[Task to complete] Copy the lines below verbatim, but only from the line containing "def TableWord.Statement (i" through the end of the data.

Excerpts from a dataset:
────────────────

theorem traceBlind_popNoted (s : State) : TraceBlind (fun u => note (.resultByte (rbPop u).1) (rbPop u).2) s := by
  by_cases hempty : s.rbIn = s.rbOut
  · have hnone : TraceBlind (note (.resultByte none)) s := ⟨[_], rfl, fun _ => rfl⟩
    exact hnone.of_eq fun other => by rw [rbPop_empty (s := { s with trace := other }) hempty]
  · have htake : TraceBlind
        (fun u => note (.resultByte (some (rbRead s.rbMem s.rbOut))) { u with rbOut := s.rbOut + 1#4 }) s :=
      ⟨[_], rfl, fun _ => rfl⟩
    exact htake.of_eq fun other => by rw [rbPop_nonempty (s := { s with trace := other }) hempty]

/-- An operation that is a trace-blind function at the state, whatever its trace, meets the statement there. -/
theorem exec_traceBlind {i : Instr} {s t : State} {f : State → State}
    (hexec : ∀ other, exec i { s with trace := other } = .next (f { s with trace := other })) (hf : TraceBlind f s)
    (h : exec i s = .next t) :
    ∃ marks, t.trace = marks ++ s.trace ∧ ∀ other, exec i { s with trace := other } = .next { t with trace := marks ++ other } := by
  obtain ⟨marks, htrace, hblind⟩ := hf
  obtain rfl := Host.Outcome.next.inj ((hexec s.trace).symm.trans h)
  exact ⟨marks, htrace, fun other => (hexec other).trans (congrArg _ (hblind other))⟩

/-- Settles O59: a row that only writes registers adds no marker; each other row is trace-blind by its cases. -/
theorem noOperationReadsTheTrace : Obligations.NoOperationReadsTheTrace := by
  intro i s t h
  cases i with
  | rxAccept p d => exact exec_traceBlind (fun _ => exec_rxAccept p d _) (traceBlind_acceptWindow _ s) h
  | rxReject p d => exact exec_traceBlind (fun _ => exec_rxReject p d _) ⟨[_], rfl, fun _ => rfl⟩ h
  | xlPrsOther esc b =>
    exact exec_traceBlind (f := fun u => historyUpdate b (note (.eUnknownKey (lookupKey esc b)) u))
      (fun _ => exec_xlPrsOther esc b _) ⟨[_], rfl, fun _ => rfl⟩ h
  | xlPrsKey esc b =>
    cases hfound : lookup s.params.table.keymap (lookupKey esc b) with
    | none => simp [exec, execXlPrsKey, hfound] at h
    | some entry =>
      obtain ⟨i, e⟩ := entry
      exact exec_traceBlind (f := fun u => historyUpdate b (emitEntry i e u))
        (fun other => exec_xlPrsKey (s := { s with trace := other }) hfound)
        ((passBlind_emitEntry i e s).comp (passBlind_historyUpdate b _)).traceBlind h
  | xlPrsFkeyAlt esc b =>
    cases hfound : lookup s.params.table.keymap (lookupKey esc b) with
    | none => simp [exec, execXlPrsFkeyAlt, hfound] at h
    | some entry =>
      obtain ⟨i, e⟩ := entry
      cases hrange : inFkeyRange s.params.table i
      · simp [exec, execXlPrsFkeyAlt, hfound, hrange] at h
      · exact exec_traceBlind (f := fun u => historyUpdate b (emitFkey i e u))
          (fun other => exec_xlPrsFkeyAlt (s := { s with trace := other }) hfound hrange)
          ((passBlind_emitFkey i e s).comp (passBlind_historyUpdate b _)).traceBlind h
  | txStart =>
    by_cases hne : s.rbIn = s.rbOut
    · simp [exec, execTxStart, launchByte, rbPop_empty hne] at h
    · exact exec_traceBlind (fun other => exec_txStart (s := { s with trace := other }) hne) (traceBlind_launched s) h
  | mbxPut v => exact exec_traceBlind (fun _ => rfl) (traceBlind_mbxPut v s) h
  | mbxTake =>
    exact exec_traceBlind
      (f := fun u => note (.resultByte (if s.mbxReady then some s.mbxByte else none)) { u with mbxReady := false })
      (fun other => mailboxTakeReturnsAndClears { s with trace := other }) ⟨[_], rfl, fun _ => rfl⟩ h
  | rbPush v => exact exec_traceBlind (fun _ => exec_rbPush v _) (traceBlind_pushNoted v s) h
  | rbPush2 v1 v2 => exact exec_traceBlind (fun _ => exec_rbPush2 v1 v2 _) (traceBlind_push2Noted v1 v2 s) h
  | rbPop => exact exec_traceBlind (fun _ => exec_rbPop _) (traceBlind_popNoted s) h
  | rxEdge d => exact exec_traceBlind (fun _ => exec_rxEdge d _) (traceBlind_edgeNext d s) h
  | xlPoll => exact exec_traceBlind (fun _ => exec_xlPoll_eq _) (traceBlind_pollNext s) h
  | txTick r => exact exec_traceBlind (fun _ => exec_txTick_eq r _) (traceBlind_tickNext r s) h
  | _ =>
    obtain rfl := Host.Outcome.next.inj h
    exact ⟨[], rfl, fun _ => rfl⟩
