-- ==== Sys2Proof/Machine/Flags.lean ====
section
/-! DEFINITION. STATUS and CTRL, the block's only flags (10_state.md R29, R30, R48). -/

namespace Sys2Proof.Machine

/-- The resolver's output: which PAN IDs are on the wire (41_resolver.md R130). -/
structure Presence where
  dpan : Bool
  span : Bool
deriving DecidableEq, Repr

/-- STATUS as a command writes it (10_state.md R29): `(sinf << 3) | (dinf << 2) | (spp << 1) | dpp`. -/
def statusOf (p : Presence) (dinf sinf : Bool) : BitVec 4 :=
  (BitVec.ofBool sinf).setWidth 4 <<< 3 ||| (BitVec.ofBool dinf).setWidth 4 <<< 2
    ||| (BitVec.ofBool p.span).setWidth 4 <<< 1 ||| (BitVec.ofBool p.dpan).setWidth 4

/-- STATUS.DPAN_PRESENT (10_state.md R29). -/
def State.dpanPresent (s : State) : Bool := s.status.getLsbD 0

/-- STATUS.SPAN_PRESENT (10_state.md R29). -/
def State.spanPresent (s : State) : Bool := s.status.getLsbD 1

/-- STATUS.DPAN_INFERRED (10_state.md R29). -/
def State.dpanInferred (s : State) : Bool := s.status.getLsbD 2

/-- STATUS.SPAN_INFERRED (10_state.md R29). -/
def State.spanInferred (s : State) : Bool := s.status.getLsbD 3

/-- CTRL.IN_VALID (10_state.md R30). -/
def State.inValid (s : State) : Bool := s.ctrl.getLsbD 0

/-- CTRL.FD_VALID (10_state.md R30). -/
def State.fdValid (s : State) : Bool := s.ctrl.getLsbD 1

/-- CTRL.OUT_VALID (10_state.md R30). -/
def State.outValid (s : State) : Bool := s.ctrl.getLsbD 2

end Sys2Proof.Machine
end

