-- ==== Sys2Proof/Laws/PerInstr.lean ====
section
/-! SUPPORT. Statements made of each command as syntax, one lemma per constructor. -/

namespace Sys2Proof.Laws

/-- Family TableWord: the command is well formed, its words are the one byte of its code (30_encoding.md R80, R81), and the
decoder reads the command back from the opcode table's word. -/
def TableWord.Statement (i : Instr) : Prop :=
  i.wf = true ∧ encode i = [commandCode i] ∧ decodeTableWord 8 (commandCode i).toNat = some i

theorem TableWord.nop : TableWord.Statement .nop := ⟨rfl, rfl, rfl⟩

theorem TableWord.unpack : TableWord.Statement .unpack := ⟨rfl, rfl, rfl⟩

theorem TableWord.pack : TableWord.Statement .pack := ⟨rfl, rfl, rfl⟩

theorem TableWord.resolve : TableWord.Statement .resolve := ⟨rfl, rfl, rfl⟩

theorem TableWord.crc16 : TableWord.Statement .crc16 := ⟨rfl, rfl, rfl⟩

end Sys2Proof.Laws
end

────────────────

[Written response]
def TableWord.Statement (i : Instr) : Prop :=
  i.wf = true ∧ encode i = [commandCode i] ∧ decodeTableWord 8 (commandCode i).toNat = some i

theorem TableWord.nop : TableWord.Statement .nop := ⟨rfl, rfl, rfl⟩

theorem TableWord.unpack : TableWord.Statement .unpack := ⟨rfl, rfl, rfl⟩

theorem TableWord.pack : TableWord.Statement .pack := ⟨rfl, rfl, rfl⟩

theorem TableWord.resolve : TableWord.Statement .resolve := ⟨rfl, rfl, rfl⟩

theorem TableWord.crc16 : TableWord.Statement .crc16 := ⟨rfl, rfl, rfl⟩

end Sys2Proof.Laws
end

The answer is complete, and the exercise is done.